> WHAT THE TASK ASKS:
When counting, include every line of the data that holds "host", then state the total alone.

§ §

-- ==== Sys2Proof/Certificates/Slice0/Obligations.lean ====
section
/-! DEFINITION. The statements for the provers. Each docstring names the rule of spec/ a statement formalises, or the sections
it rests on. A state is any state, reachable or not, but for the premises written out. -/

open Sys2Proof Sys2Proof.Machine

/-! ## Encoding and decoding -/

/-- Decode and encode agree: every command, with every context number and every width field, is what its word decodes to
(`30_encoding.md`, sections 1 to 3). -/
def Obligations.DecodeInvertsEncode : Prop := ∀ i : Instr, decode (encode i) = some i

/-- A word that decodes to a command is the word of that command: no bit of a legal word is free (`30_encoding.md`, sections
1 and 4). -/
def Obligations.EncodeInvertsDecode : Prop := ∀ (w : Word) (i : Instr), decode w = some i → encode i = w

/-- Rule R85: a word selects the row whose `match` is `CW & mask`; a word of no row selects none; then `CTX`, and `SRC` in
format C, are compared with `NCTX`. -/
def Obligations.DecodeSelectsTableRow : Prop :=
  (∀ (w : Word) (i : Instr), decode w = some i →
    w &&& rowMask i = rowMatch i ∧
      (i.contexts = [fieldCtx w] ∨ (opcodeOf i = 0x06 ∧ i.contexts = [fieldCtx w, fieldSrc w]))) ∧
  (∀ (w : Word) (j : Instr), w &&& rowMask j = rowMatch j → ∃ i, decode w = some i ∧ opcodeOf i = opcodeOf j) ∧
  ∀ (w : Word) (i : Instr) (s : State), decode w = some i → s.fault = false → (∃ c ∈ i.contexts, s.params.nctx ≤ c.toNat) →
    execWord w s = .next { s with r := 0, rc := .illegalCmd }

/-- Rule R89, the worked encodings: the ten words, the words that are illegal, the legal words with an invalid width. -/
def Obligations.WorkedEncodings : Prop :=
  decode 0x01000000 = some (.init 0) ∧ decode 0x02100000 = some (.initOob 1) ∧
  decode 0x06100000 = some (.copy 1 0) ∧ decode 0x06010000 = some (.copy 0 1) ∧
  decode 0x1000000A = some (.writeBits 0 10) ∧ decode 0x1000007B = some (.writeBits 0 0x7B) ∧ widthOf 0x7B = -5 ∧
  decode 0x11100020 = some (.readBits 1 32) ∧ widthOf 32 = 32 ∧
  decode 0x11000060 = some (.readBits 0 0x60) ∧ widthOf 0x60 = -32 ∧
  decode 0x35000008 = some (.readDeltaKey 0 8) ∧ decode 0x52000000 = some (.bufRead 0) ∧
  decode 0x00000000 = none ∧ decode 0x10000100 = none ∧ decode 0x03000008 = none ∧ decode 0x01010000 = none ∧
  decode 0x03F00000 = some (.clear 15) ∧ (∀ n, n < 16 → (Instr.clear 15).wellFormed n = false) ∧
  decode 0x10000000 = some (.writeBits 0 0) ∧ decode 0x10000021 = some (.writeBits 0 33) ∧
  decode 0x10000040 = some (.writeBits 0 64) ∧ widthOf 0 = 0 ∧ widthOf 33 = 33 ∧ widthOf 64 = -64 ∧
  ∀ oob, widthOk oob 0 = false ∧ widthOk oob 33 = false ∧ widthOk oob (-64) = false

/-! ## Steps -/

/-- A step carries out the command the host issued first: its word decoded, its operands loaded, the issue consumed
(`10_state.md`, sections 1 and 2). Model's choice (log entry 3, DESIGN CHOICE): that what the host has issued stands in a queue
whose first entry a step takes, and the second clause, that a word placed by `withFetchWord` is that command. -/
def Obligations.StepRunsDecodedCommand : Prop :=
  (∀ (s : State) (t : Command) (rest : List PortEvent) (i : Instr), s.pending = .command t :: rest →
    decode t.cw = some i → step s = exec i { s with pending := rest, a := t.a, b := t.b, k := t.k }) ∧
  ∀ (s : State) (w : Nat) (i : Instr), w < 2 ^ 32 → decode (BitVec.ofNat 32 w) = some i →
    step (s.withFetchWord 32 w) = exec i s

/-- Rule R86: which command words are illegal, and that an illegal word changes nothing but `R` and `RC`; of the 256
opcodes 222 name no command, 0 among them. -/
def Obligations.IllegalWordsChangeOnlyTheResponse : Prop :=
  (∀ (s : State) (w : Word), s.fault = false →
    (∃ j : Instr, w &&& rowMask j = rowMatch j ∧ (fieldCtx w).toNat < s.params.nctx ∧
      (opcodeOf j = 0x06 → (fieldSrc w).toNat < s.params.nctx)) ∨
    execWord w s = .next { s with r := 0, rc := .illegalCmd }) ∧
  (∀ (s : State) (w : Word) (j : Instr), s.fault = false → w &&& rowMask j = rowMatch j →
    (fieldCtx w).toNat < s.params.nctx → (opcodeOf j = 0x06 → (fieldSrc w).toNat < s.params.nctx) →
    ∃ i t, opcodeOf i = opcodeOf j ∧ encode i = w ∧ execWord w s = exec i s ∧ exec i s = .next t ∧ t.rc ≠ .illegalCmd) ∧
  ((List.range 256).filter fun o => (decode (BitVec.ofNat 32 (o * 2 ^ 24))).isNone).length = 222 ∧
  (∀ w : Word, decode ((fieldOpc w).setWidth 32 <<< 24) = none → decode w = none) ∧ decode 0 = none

§ §

> SOLUTION:
2